Occupying just a fraction of their original range, prairie
dogs are now known to be the cornerstone species upon which many
other western species depend for food and habitat. The endangered
blackfooted ferret, for instance, can only survive among prairie
dog colonies. The most nutritious wild grasses and legumes of the
high plains grow best where nibbling by prairie dogs and/or
Richardson’s ground squirrels stimulates earlier and heavier
production of grain heads.
Contrary to common belief among ranchers, hooved animals
including bison, elk, pronghorn, and wild horses are best
nourished in the presence of abundant prairie dogs and ground
squirrels, and cattle and sheep could be, too, if prairie dogs and
ground squirrels were not determinedly killed wherever found in
pastures.
Prairie dogs and ground squirrels are still under frequent
attack in the U.S., as well as Canada, but more quietly since the
U.S. Fish and Wildlife Service reported in February 2000 that the
most common variety, the black-tailed prairie dog, is eligible for
consideration as a threatened species. As all other varieties are
scarcer, all are by implication at risk.
The wildlife and agriculture departments in 11 western states
have been working ever since on strategies to prevent federal
protection of prairie dogs and ground squirrels– which is still
strictly a hypothetical possibility, since the Fish and Wildlife
Service assigned the lowest possible priority to actually considering
listing prairie dogs for protection.
In late February 2002, the Montana Fish, Wildlife, and
Parks Commission agreed to prohibit shooting black-tailed prairie
dogs on federal land in much of the state during March, April, and
May, to keep the population up on the property under federal
jurisdiction. Shooting prairie dogs at any time is now prohibited on
the 25,000-acre Bureau of Land Management tract that is the Montana
designated reintroduction site for blackfooted ferrets. Prairie dogs
may still be targeted at will on Montana state and private land.
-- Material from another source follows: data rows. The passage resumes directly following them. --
-- ==== Sys2Proof/Machine/Dispatch.lean ====
section
/-! DEFINITION. One arm per row of the opcode table, each a direct call of its meaning. -/

namespace Sys2Proof.Machine

def exec (i : Instr) (s : State) : Host.Outcome State Fault Refusal :=
  match i with
  | .cls _ => Sys2Proof.Machine.execCls s
  | .ret _ => Sys2Proof.Machine.execRet s
  | .sys _ => Sys2Proof.Machine.execSys s
  | .jp nnn => Sys2Proof.Machine.execJp nnn s
  | .call nnn => Sys2Proof.Machine.execCall nnn s
  | .seImm x nn => Sys2Proof.Machine.execSeImm x nn s
  | .sneImm x nn => Sys2Proof.Machine.execSneImm x nn s
  | .seReg x y _ => Sys2Proof.Machine.execSeReg x y s
  | .ldImm x nn => Sys2Proof.Machine.execLdImm x nn s
  | .addImm x nn => Sys2Proof.Machine.execAddImm x nn s
  | .ldReg x y => Sys2Proof.Machine.execLdReg x y s
  | .orReg x y => Sys2Proof.Machine.execOrReg x y s
  | .andReg x y => Sys2Proof.Machine.execAndReg x y s
  | .xorReg x y => Sys2Proof.Machine.execXorReg x y s
  | .addReg x y => Sys2Proof.Machine.execAddReg x y s
  | .subReg x y => Sys2Proof.Machine.execSubReg x y s
  | .shr x _ => Sys2Proof.Machine.execShr x s
  | .subnReg x y => Sys2Proof.Machine.execSubnReg x y s
  | .shl x _ => Sys2Proof.Machine.execShl x s
  | .sneReg x y _ => Sys2Proof.Machine.execSneReg x y s
  | .ldI nnn => Sys2Proof.Machine.execLdI nnn s
  | .jpV0 nnn => Sys2Proof.Machine.execJpV0 nnn s
  | .rnd x nn => Sys2Proof.Machine.execRnd x nn s
  | .drw x y n => Sys2Proof.Machine.execDrw x y n s
  | .skp x => Sys2Proof.Machine.execSkp x s
  | .sknp x => Sys2Proof.Machine.execSknp x s
  | .ldVxDT x => Sys2Proof.Machine.execLdVxDT x s
  | .ldVxK x => Sys2Proof.Machine.execLdVxK x s
  | .ldDTVx x => Sys2Proof.Machine.execLdDTVx x s
  | .ldSTVx x => Sys2Proof.Machine.execLdSTVx x s
  | .addI x => Sys2Proof.Machine.execAddI x s
  | .ldF x => Sys2Proof.Machine.execLdF x s
  | .ldB x => Sys2Proof.Machine.execLdB x s
  | .stRegs x => Sys2Proof.Machine.execStRegs x s
  | .ldRegs x => Sys2Proof.Machine.execLdRegs x s

end Sys2Proof.Machine
end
The Wyoming Game and Fish Commission agreed in late February
to undertake a prairie dog inventory.
The Conservation Alliance of the Great Plains asked the
Nebraska Game and Parks Commission to list prairie dogs as a “species
in need of conservation,” described by Joe Duggan of the Lincoln
Journal Star as “the first step in setting shooting seasons or
regulating extermination.”
Until January 2002, the Nebraska Game and Parks Commission
estimated that prairie dogs occupy from 65,000 to 80,000 acres of the
state, but two years of study by University of Nebraska at Lincoln
School of Natural Resources graduate student Zachary Roehrs has
determined that prairie dogs actually occupy only 27,000 to 44,000
acres.
In Colorado, Boulder County district judge Frank Dubofsky on
January 14 ruled that the state Division of Wildlife “has failed to
enforce existing laws, educate law enforcement officers, and police
the nuisance wildlife control companies who gas prairie dog burrows,”
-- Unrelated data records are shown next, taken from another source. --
/-! ### setDt -/

@[simp] theorem State.setDt_v (b : Byte) : (s.setDt b).v = s.v := rfl
@[simp] theorem State.setDt_index (b : Byte) : (s.setDt b).index = s.index := rfl
@[simp] theorem State.setDt_pc (b : Byte) : (s.setDt b).pc = s.pc := rfl
@[simp] theorem State.setDt_stack (b : Byte) : (s.setDt b).stack = s.stack := rfl
@[simp] theorem State.setDt_sp (b : Byte) : (s.setDt b).sp = s.sp := rfl
@[simp] theorem State.setDt_dt (b : Byte) : (s.setDt b).dt = b := rfl
@[simp] theorem State.setDt_st (b : Byte) : (s.setDt b).st = s.st := rfl
@[simp] theorem State.setDt_mem (b : Byte) : (s.setDt b).mem = s.mem := rfl
@[simp] theorem State.setDt_fb (b : Byte) : (s.setDt b).fb = s.fb := rfl
@[simp] theorem State.setDt_redraw (b : Byte) : (s.setDt b).redraw = s.redraw := rfl
@[simp] theorem State.setDt_key (b : Byte) : (s.setDt b).key = s.key := rfl
@[simp] theorem State.setDt_flt (b : Byte) : (s.setDt b).flt = s.flt := rfl
@[simp] theorem State.setDt_response (b : Byte) : (s.setDt b).response = s.response := rfl
@[simp] theorem State.setDt_schedule (b : Byte) : (s.setDt b).schedule = s.schedule := rfl
@[simp] theorem State.setDt_driver (b : Byte) : (s.setDt b).driver = s.driver := rfl
@[simp] theorem State.setDt_draws (b : Byte) : (s.setDt b).draws = s.draws := rfl
@[simp] theorem State.getV_setDt (b : Byte) (r : Reg) : (s.setDt b).getV r = s.getV r := rfl
@[simp] theorem State.readByte_setDt (b : Byte) (a : Nat) : (s.setDt b).readByte a = s.readByte a := rfl

/-! ### setSt -/

@[simp] theorem State.setSt_v (b : Byte) : (s.setSt b).v = s.v := rfl
@[simp] theorem State.setSt_index (b : Byte) : (s.setSt b).index = s.index := rfl
@[simp] theorem State.setSt_pc (b : Byte) : (s.setSt b).pc = s.pc := rfl
@[simp] theorem State.setSt_stack (b : Byte) : (s.setSt b).stack = s.stack := rfl
@[simp] theorem State.setSt_sp (b : Byte) : (s.setSt b).sp = s.sp := rfl
@[simp] theorem State.setSt_dt (b : Byte) : (s.setSt b).dt = s.dt := rfl
@[simp] theorem State.setSt_st (b : Byte) : (s.setSt b).st = b := rfl
@[simp] theorem State.setSt_mem (b : Byte) : (s.setSt b).mem = s.mem := rfl
@[simp] theorem State.setSt_fb (b : Byte) : (s.setSt b).fb = s.fb := rfl
@[simp] theorem State.setSt_redraw (b : Byte) : (s.setSt b).redraw = s.redraw := rfl
@[simp] theorem State.setSt_key (b : Byte) : (s.setSt b).key = s.key := rfl
@[simp] theorem State.setSt_flt (b : Byte) : (s.setSt b).flt = s.flt := rfl
@[simp] theorem State.setSt_response (b : Byte) : (s.setSt b).response = s.response := rfl
@[simp] theorem State.setSt_schedule (b : Byte) : (s.setSt b).schedule = s.schedule := rfl
@[simp] theorem State.setSt_driver (b : Byte) : (s.setSt b).driver = s.driver := rfl
@[simp] theorem State.setSt_draws (b : Byte) : (s.setSt b).draws = s.draws := rfl
@[simp] theorem State.getV_setSt (b : Byte) (r : Reg) : (s.setSt b).getV r = s.getV r := rfl
@[simp] theorem State.readByte_setSt (b : Byte) (a : Nat) : (s.setSt b).readByte a = s.readByte a := rfl

/-! ### setMem -/

@[simp] theorem State.setMem_v (m : Memory) : (s.setMem m).v = s.v := rfl
@[simp] theorem State.setMem_index (m : Memory) : (s.setMem m).index = s.index := rfl
@[simp] theorem State.setMem_pc (m : Memory) : (s.setMem m).pc = s.pc := rfl
@[simp] theorem State.setMem_stack (m : Memory) : (s.setMem m).stack = s.stack := rfl
@[simp] theorem State.setMem_sp (m : Memory) : (s.setMem m).sp = s.sp := rfl
@[simp] theorem State.setMem_dt (m : Memory) : (s.setMem m).dt = s.dt := rfl
@[simp] theorem State.setMem_st (m : Memory) : (s.setMem m).st = s.st := rfl
@[simp] theorem State.setMem_mem (m : Memory) : (s.setMem m).mem = m := rfl
@[simp] theorem State.setMem_fb (m : Memory) : (s.setMem m).fb = s.fb := rfl
@[simp] theorem State.setMem_redraw (m : Memory) : (s.setMem m).redraw = s.redraw := rfl
@[simp] theorem State.setMem_key (m : Memory) : (s.setMem m).key = s.key := rfl
@[simp] theorem State.setMem_flt (m : Memory) : (s.setMem m).flt = s.flt := rfl
@[simp] theorem State.setMem_response (m : Memory) : (s.setMem m).response = s.response := rfl
@[simp] theorem State.setMem_schedule (m : Memory) : (s.setMem m).schedule = s.schedule := rfl
@[simp] theorem State.setMem_driver (m : Memory) : (s.setMem m).driver = s.driver := rfl
@[simp] theorem State.setMem_draws (m : Memory) : (s.setMem m).draws = s.draws := rfl
@[simp] theorem State.getV_setMem (m : Memory) (r : Reg) : (s.setMem m).getV r = s.getV r := rfl

/-! ### setFb -/

@[simp] theorem State.setFb_v (f : FrameBuffer) : (s.setFb f).v = s.v := rfl
@[simp] theorem State.setFb_index (f : FrameBuffer) : (s.setFb f).index = s.index := rfl
@[simp] theorem State.setFb_pc (f : FrameBuffer) : (s.setFb f).pc = s.pc := rfl
@[simp] theorem State.setFb_stack (f : FrameBuffer) : (s.setFb f).stack = s.stack := rfl
@[simp] theorem State.setFb_sp (f : FrameBuffer) : (s.setFb f).sp = s.sp := rfl
@[simp] theorem State.setFb_dt (f : FrameBuffer) : (s.setFb f).dt = s.dt := rfl
@[simp] theorem State.setFb_st (f : FrameBuffer) : (s.setFb f).st = s.st := rfl
@[simp] theorem State.setFb_mem (f : FrameBuffer) : (s.setFb f).mem = s.mem := rfl
@[simp] theorem State.setFb_fb (f : FrameBuffer) : (s.setFb f).fb = f := rfl
@[simp] theorem State.setFb_redraw (f : FrameBuffer) : (s.setFb f).redraw = s.redraw := rfl
@[simp] theorem State.setFb_key (f : FrameBuffer) : (s.setFb f).key = s.key := rfl
@[simp] theorem State.setFb_flt (f : FrameBuffer) : (s.setFb f).flt = s.flt := rfl
@[simp] theorem State.setFb_response (f : FrameBuffer) : (s.setFb f).response = s.response := rfl
@[simp] theorem State.setFb_schedule (f : FrameBuffer) : (s.setFb f).schedule = s.schedule := rfl
@[simp] theorem State.setFb_driver (f : FrameBuffer) : (s.setFb f).driver = s.driver := rfl
@[simp] theorem State.setFb_draws (f : FrameBuffer) : (s.setFb f).draws = s.draws := rfl
@[simp] theorem State.getV_setFb (f : FrameBuffer) (r : Reg) : (s.setFb f).getV r = s.getV r := rfl
@[simp] theorem State.readByte_setFb (f : FrameBuffer) (a : Nat) : (s.setFb f).readByte a = s.readByte a := rfl

/-! ### setRedraw -/

@[simp] theorem State.setRedraw_v (b : Bool) : (s.setRedraw b).v = s.v := rfl
@[simp] theorem State.setRedraw_index (b : Bool) : (s.setRedraw b).index = s.index := rfl
@[simp] theorem State.setRedraw_pc (b : Bool) : (s.setRedraw b).pc = s.pc := rfl
@[simp] theorem State.setRedraw_stack (b : Bool) : (s.setRedraw b).stack = s.stack := rfl
@[simp] theorem State.setRedraw_sp (b : Bool) : (s.setRedraw b).sp = s.sp := rfl
@[simp] theorem State.setRedraw_dt (b : Bool) : (s.setRedraw b).dt = s.dt := rfl
@[simp] theorem State.setRedraw_st (b : Bool) : (s.setRedraw b).st = s.st := rfl
@[simp] theorem State.setRedraw_mem (b : Bool) : (s.setRedraw b).mem = s.mem := rfl
@[simp] theorem State.setRedraw_fb (b : Bool) : (s.setRedraw b).fb = s.fb := rfl
@[simp] theorem State.setRedraw_redraw (b : Bool) : (s.setRedraw b).redraw = b := rfl
@[simp] theorem State.setRedraw_key (b : Bool) : (s.setRedraw b).key = s.key := rfl
@[simp] theorem State.setRedraw_flt (b : Bool) : (s.setRedraw b).flt = s.flt := rfl
@[simp] theorem State.setRedraw_response (b : Bool) : (s.setRedraw b).response = s.response := rfl
@[simp] theorem State.setRedraw_schedule (b : Bool) : (s.setRedraw b).schedule = s.schedule := rfl
@[simp] theorem State.setRedraw_driver (b : Bool) : (s.setRedraw b).driver = s.driver := rfl
@[simp] theorem State.setRedraw_draws (b : Bool) : (s.setRedraw b).draws = s.draws := rfl
@[simp] theorem State.getV_setRedraw (b : Bool) (r : Reg) : (s.setRedraw b).getV r = s.getV r := rfl
@[simp] theorem State.readByte_setRedraw (b : Bool) (a : Nat) : (s.setRedraw b).readByte a = s.readByte a := rfl

/-! ### setFlt -/

@[simp] theorem State.setFlt_v (k : FaultKind) : (s.setFlt k).v = s.v := rfl
@[simp] theorem State.setFlt_index (k : FaultKind) : (s.setFlt k).index = s.index := rfl
@[simp] theorem State.setFlt_pc (k : FaultKind) : (s.setFlt k).pc = s.pc := rfl
@[simp] theorem State.setFlt_stack (k : FaultKind) : (s.setFlt k).stack = s.stack := rfl
@[simp] theorem State.setFlt_sp (k : FaultKind) : (s.setFlt k).sp = s.sp := rfl
@[simp] theorem State.setFlt_dt (k : FaultKind) : (s.setFlt k).dt = s.dt := rfl
@[simp] theorem State.setFlt_st (k : FaultKind) : (s.setFlt k).st = s.st := rfl
@[simp] theorem State.setFlt_mem (k : FaultKind) : (s.setFlt k).mem = s.mem := rfl
@[simp] theorem State.setFlt_fb (k : FaultKind) : (s.setFlt k).fb = s.fb := rfl
@[simp] theorem State.setFlt_redraw (k : FaultKind) : (s.setFlt k).redraw = s.redraw := rfl
@[simp] theorem State.setFlt_key (k : FaultKind) : (s.setFlt k).key = s.key := rfl
@[simp] theorem State.setFlt_flt (k : FaultKind) : (s.setFlt k).flt = s.flt ||| BitVec.twoPow 7 k.bit := rfl
@[simp] theorem State.setFlt_response (k : FaultKind) : (s.setFlt k).response = s.response := rfl
@[simp] theorem State.setFlt_schedule (k : FaultKind) : (s.setFlt k).schedule = s.schedule := rfl
@[simp] theorem State.setFlt_driver (k : FaultKind) : (s.setFlt k).driver = s.driver := rfl
@[simp] theorem State.setFlt_draws (k : FaultKind) : (s.setFlt k).draws = s.draws := rfl
@[simp] theorem State.getV_setFlt (k : FaultKind) (r : Reg) : (s.setFlt k).getV r = s.getV r := rfl
@[simp] theorem State.readByte_setFlt (k : FaultKind) (a : Nat) : (s.setFlt k).readByte a = s.readByte a := rfl

/-! ### respond -/

@[simp] theorem State.respond_v (r : Response) : (s.respond r).v = s.v := rfl
@[simp] theorem State.respond_index (r : Response) : (s.respond r).index = s.index := rfl
@[simp] theorem State.respond_pc (r : Response) : (s.respond r).pc = s.pc := rfl
@[simp] theorem State.respond_stack (r : Response) : (s.respond r).stack = s.stack := rfl
@[simp] theorem State.respond_sp (r : Response) : (s.respond r).sp = s.sp := rfl
@[simp] theorem State.respond_dt (r : Response) : (s.respond r).dt = s.dt := rfl
@[simp] theorem State.respond_st (r : Response) : (s.respond r).st = s.st := rfl
@[simp] theorem State.respond_mem (r : Response) : (s.respond r).mem = s.mem := rfl
@[simp] theorem State.respond_fb (r : Response) : (s.respond r).fb = s.fb := rfl
@[simp] theorem State.respond_redraw (r : Response) : (s.respond r).redraw = s.redraw := rfl
@[simp] theorem State.respond_key (r : Response) : (s.respond r).key = s.key := rfl
@[simp] theorem State.respond_flt (r : Response) : (s.respond r).flt = s.flt := rfl
@[simp] theorem State.respond_response (r : Response) : (s.respond r).response = r := rfl
@[simp] theorem State.respond_schedule (r : Response) : (s.respond r).schedule = s.schedule := rfl
@[simp] theorem State.respond_driver (r : Response) : (s.respond r).driver = s.driver := rfl
@[simp] theorem State.respond_draws (r : Response) : (s.respond r).draws = s.draws := rfl
@[simp] theorem State.getV_respond (q : Response) (r : Reg) : (s.respond q).getV r = s.getV r := rfl
@[simp] theorem State.readByte_respond (r : Response) (a : Nat) : (s.respond r).readByte a = s.readByte a := rfl

/-! ### countDraw -/

@[simp] theorem State.countDraw_v : (s.countDraw).v = s.v := rfl
@[simp] theorem State.countDraw_index : (s.countDraw).index = s.index := rfl
@[simp] theorem State.countDraw_pc : (s.countDraw).pc = s.pc := rfl
@[simp] theorem State.countDraw_stack : (s.countDraw).stack = s.stack := rfl
@[simp] theorem State.countDraw_sp : (s.countDraw).sp = s.sp := rfl
@[simp] theorem State.countDraw_dt : (s.countDraw).dt = s.dt := rfl
@[simp] theorem State.countDraw_st : (s.countDraw).st = s.st := rfl
@[simp] theorem State.countDraw_mem : (s.countDraw).mem = s.mem := rfl
@[simp] theorem State.countDraw_fb : (s.countDraw).fb = s.fb := rfl
@[simp] theorem State.countDraw_redraw : (s.countDraw).redraw = s.redraw := rfl
@[simp] theorem State.countDraw_key : (s.countDraw).key = s.key := rfl
@[simp] theorem State.countDraw_flt : (s.countDraw).flt = s.flt := rfl
@[simp] theorem State.countDraw_response : (s.countDraw).response = s.response := rfl
@[simp] theorem State.countDraw_schedule : (s.countDraw).schedule = s.schedule := rfl
@[simp] theorem State.countDraw_driver : (s.countDraw).driver = s.driver := rfl
@[simp] theorem State.countDraw_draws : (s.countDraw).draws = s.draws + 1 := rfl
@[simp] theorem State.getV_countDraw (r : Reg) : (s.countDraw).getV r = s.getV r := rfl
@[simp] theorem State.readByte_countDraw (a : Nat) : (s.countDraw).readByte a = s.readByte a := rfl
summarized Denver Post environment writer Theo Stein.
Ruling on behalf of a petition filed by Rocky Mountain Animal
Defense, Dubofsky objected that in the five years since the
voter-approved Initiative 14 should have protected prairie dogs to
some extent, “not one citation has been issued for the unlawful
poisoning of protected species while poisoning prairie dogs. It is
estimated that upward of 10,000 such exterminations have occurred.”
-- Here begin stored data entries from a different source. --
theorem Performs.flt {t : Transaction} {s u : State} (h : Performs s t u) (ht : t ≠ .reset) :
    s.flt &&& u.flt = s.flt := by
  cases h with
  | fault => exact and_or_self_left _ _
  | exec i => exact nextState_flt i s
  | keySet k pressed => exact (congrArg (s.flt &&& ·) (State.setKey_flt s k pressed)).trans BitVec.and_self
  | reset => exact absurd rfl ht
  | _ => exact BitVec.and_self

theorem issue_flt (s : State) : s.issue.2.flt = s.flt := by rw [State.issue_frame]

/-- Settles O53: a transaction adds a bit of FLT or leaves it as it is, unless it is Reset. -/
theorem onlyResetClearsFlt : Obligations.OnlyResetClearsFlt := by
  intro s t hissue h
  rw [← issue_flt]
  exact (Performs.of_transact h).flt hissue

/-! ### The invariant -/

theorem Machine.State.Inv.congr {s u : State} (h : s.Inv) (hmem : u.mem = s.mem) (hindex : u.index = s.index)
    (hpc : u.pc = s.pc) (hstack : u.stack = s.stack) : u.Inv :=
  ⟨hmem ▸ h.memCanonical, hindex ▸ h.indexInSpace, hpc ▸ h.pcBound, hstack ▸ h.slotsFetchable⟩

theorem rangeCondition_eq_none_iff {base n : Nat} : rangeCondition base n = none ↔ n = 0 ∨ base + n ≤ 0x1000 := by
  unfold rangeCondition
  split <;> simp <;> omega

theorem effect_mem_wf {i : Instr} {s : State} (hf : faultCondition i s = none) (h : s.mem.wf = true) :
    (effect i s).mem.wf = true := by
  cases i with
  | ldB x =>
    have hfits := rangeCondition_eq_none_iff.1 hf
    exact Memory.wf_writeList _ _ h (.inr (hfits.resolve_left (by decide)))
  | stRegs x =>
    have hfits := rangeCondition_eq_none_iff.1 hf
    refine Memory.wf_writeList _ _ h (.inr ?_)
    rw [length_regsUpTo]
    exact hfits.resolve_left (Nat.succ_ne_zero _)
  | _ => simpa [effect] using h

theorem glyphAddr_eq_ofNat (b : Byte) : glyphAddr b = BitVec.ofNat 16 (b.toNat * 5) := by
  rw [glyphAddr, zextByte_eq_ofNat, BitVec.ofNat_mul]

theorem effect_index_le {i : Instr} {s : State} (hf : faultCondition i s = none) (h : s.index.toNat ≤ 0xFFF) :
    (effect i s).index.toNat ≤ 0xFFF := by
  cases i with
  | ldI nnn =>
    show (immAddr nnn).toNat ≤ 0xFFF
    rw [immAddr_eq_ofNat, BitVec.toNat_ofNat]
    omega
  | addI x =>
    have hsum : indexSum x s ≤ 0xFFF := by simpa [faultCondition, indexSum] using hf
    show (BitVec.ofNat 16 (indexSum x s)).toNat ≤ 0xFFF
    rw [BitVec.toNat_ofNat]
    omega
  | ldF x =>
    show (glyphAddr (s.getV x)).toNat ≤ 0xFFF
    rw [glyphAddr_eq_ofNat, BitVec.toNat_ofNat]
    exact (Nat.mod_le _ _).trans (by omega)
  | _ => simpa [effect] using h

theorem effect_slots_le {i : Instr} {s : State} (hpc : s.pc.toNat ≤ 0xFFE)
    (h : ∀ k : Fin 16, s.stack[k].toNat ≤ 0xFFE) (k : Fin 16) : (effect i s).stack[k].toNat ≤ 0xFFE := by
  cases i with
  | call nnn =>
    show ((s.stack.setIfInBounds s.sp.val s.pc)[k.val]).toNat ≤ 0xFFE
    rw [Vector.getElem_setIfInBounds]
    split
    · exact hpc
    · exact h k
  | _ => simpa [effect] using h k

theorem skipPc_le (c : Prop) [Decidable c] {s : State} (hpc : s.pc.toNat ≤ 0xFFE) : (skipPc c s).toNat ≤ 0x10FE := by
  unfold skipPc
  split <;> bv_omega

theorem returnAddress_le {s : State} (h : ∀ k : Fin 16, s.stack[k].toNat ≤ 0xFFE) (n : Nat) :
    (s.stack.toList.getD n 0#16).toNat ≤ 0xFFE := by
  rw [List.getD_eq_getElem?_getD]
  by_cases hn : n < 16
  · simpa [hn] using h ⟨n, hn⟩
  · simp [hn]

/-- The bound of R18: the largest is `JP V0` with both operands at their largest. -/
theorem pcWhenOk_le {s : State} (i : Instr) (hpc : s.pc.toNat ≤ 0xFFE)
    (hslots : ∀ k : Fin 16, s.stack[k].toNat ≤ 0xFFE) : (pcWhenOk i s).toNat ≤ 0x10FE := by
  cases i with
  | jp nnn | call nnn =>
    show (BitVec.ofNat 16 nnn.toNat).toNat ≤ 0x10FE
    rw [BitVec.toNat_ofNat]
    omega
  | jpV0 nnn =>
    show (BitVec.ofNat 16 (nnn.toNat + (s.getV 0).toNat)).toNat ≤ 0x10FE
    rw [BitVec.toNat_ofNat]
    omega
  | ret ign =>
    have hslot := returnAddress_le hslots (s.sp.val - 1)
    show (s.stack.toList.getD (s.sp.val - 1) 0#16 + 2#16).toNat ≤ 0x10FE
    bv_omega
  | seImm | sneImm | seReg | sneReg | skp | sknp => exact skipPc_le _ hpc
  | _ =>
    show (s.pc + 2#16).toNat ≤ 0x10FE
    bv_omega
Noting that Dubofsky did not actually order the Division of
Wildlife to start enforcing the law, RMAD executive director Dave
Crawford told Denver Rocky Mountain News staff writer Owen S. Good
that, “We’ll save the champagne for the appeal.”
The Colorado Division of Wildlife has committed $600,000 to a
program to pay landowners to protect prairie dog habitat. Wrote Theo
Stein, “Landowners able to enroll a minimum of 160 acres who have at
least 40 acres of active prairie dog habitat” in four specific
districts may “offer the Division a per-acre bid. Bidders who offer
the best habitat at the least cost will be accepted into the
program,” which is “supported by lottery funds.”
Prairie dog poisonings and gassings by the Boulder Valley
School District and T-REX transportation development program in the
Denver area recently proceeded in part because landowners could not
be found who were willing to accept relocated colonies.